The poultry industry has reacted with skepticism to the idea that poultry litter or Roxarsone specifically has anything to do with the fish kills. Hobey Bauhan, president of the Virginia Poultry Federation, an industry advocacy group, acknowledges the DCR testing showing elevated arsenic levels in litter. But, he points out, the average concentration of 11.7 parts per million falls well short of the U.S. Environmental Protection Agency’s arsenic standard for land-applied biosolids from sewage treatment plants, set at 75 parts per million.

For that matter, arsenic also shows up in various forms in pesticides historically used in the area, and it also occurs naturally in the soil (locally, only in small amounts, thanks to underlying geology). Even if some level of fish kill blame eventually falls on arsenic, poultry litter couldn’t be the lone culprit, says Bauhan, whose organization has donated $20,000 to fund fish kill investigations.

“If someone proves it’s poultry litter, which I doubt will happen, then [poultry] growers and [companies] will do everything they can to stop it,” says Morris.

Nevertheless, testing by state regulatory agencies—and the majority of scientific literature on the subject—strongly suggest that Roxarsone use in the Valley means more inorganic arsenic at large in the Valley. For Jeff Kelble, Shenandoah Riverkeeper for the environmental advocacy group Potomac Riverkeeper, that’s reason enough for action.

“There’s a business that’s electing to continue introducing a known carcinogen and toxic substance onto the land, and then into the water,” he says. “That’s a problem.”
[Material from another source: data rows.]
-- ==== Sys2Proof/Machine/HostPort.lean ====
section
/-! DEFINITION. The five host transactions (20_memory.md R48 to R52). -/

namespace Sys2Proof.Machine

/-- HostCmd(w): discarded while FAULT = 1; an illegal word raises ILLEGAL_CMD(w); otherwise the command executes
(20_memory.md R48, 60_exceptions.md R184, R186, R187). -/
def hostCmd (w : Word) (s : State) : Result :=
  if s.fault then .next s
  else
    match decode w with
    | .command i => exec i s
    | .illegal _ => .next (s.raise .illegalCmd w)

/-- One host transaction (20_memory.md R48 to R52). -/
def hostTransact (t : HostTx) (s : State) : Result :=
  match t with
  | .cmd w => hostCmd w s
  | .txtWrite a v => .next (s.memWrite a v)
  | .txtRead a => .next (s.answer (.txtByte (s.memRead a)))
  | .csrRead n => .next (s.answer (.csrWord (s.csrWord n.toNat)))
  | .reset => .next s.hostReset

/-- The next transaction of the host's list is issued and completes; with nothing to issue the block is idle and holds its
state (20_memory.md R48, 60_exceptions.md R193; log entry 1). -/
def hostStep (s : State) : Result :=
  match s.hostQueue with
  | [] => .next s
  | t :: q => hostTransact t (s.setQueue q)

/-- The state whose host issues the command word `w` next (log entry 1). -/
def State.issueNext (s : State) (w : Word) : State := s.setQueue (.cmd w :: s.hostQueue)

end Sys2Proof.Machine
end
If anything, Kelble says, the topic deserves further study, and the poultry industry should abandon Roxarsone altogether. DEQ is trying to find a middle ground.

“I don’t see [arsenic] as our sole focus,” says Don Kain, water compliance manager for the DEQ and a co-chair of the fish kill task force. Dr. Vicki Blazer, a U.S. Geological Survey fish pathologist, and Dr. Greg Garman, a Virginia Commonwealth University biology professor, echo Kain’s comments, emphasizing that arsenic remains just one of several potential causes, which include pesticides, herbicides, endocrine-disrupting hormones, pH swings, and unknown pathogens.

Roxarsone-derived arsenic raises numerous yet-unanswered questions, among the biggest: Why doesn’t it also affect streams on the Delmarva Peninsula, or in Georgia, or Arkansas, or the other bright centers of the poultry universe?

In the meantime, bloated fish continue to float along the Shenandoah. The river is suffering from a thousand vague cuts, and there are good reasons against bandaging any single one. But doing nothing won’t stop the bleeding.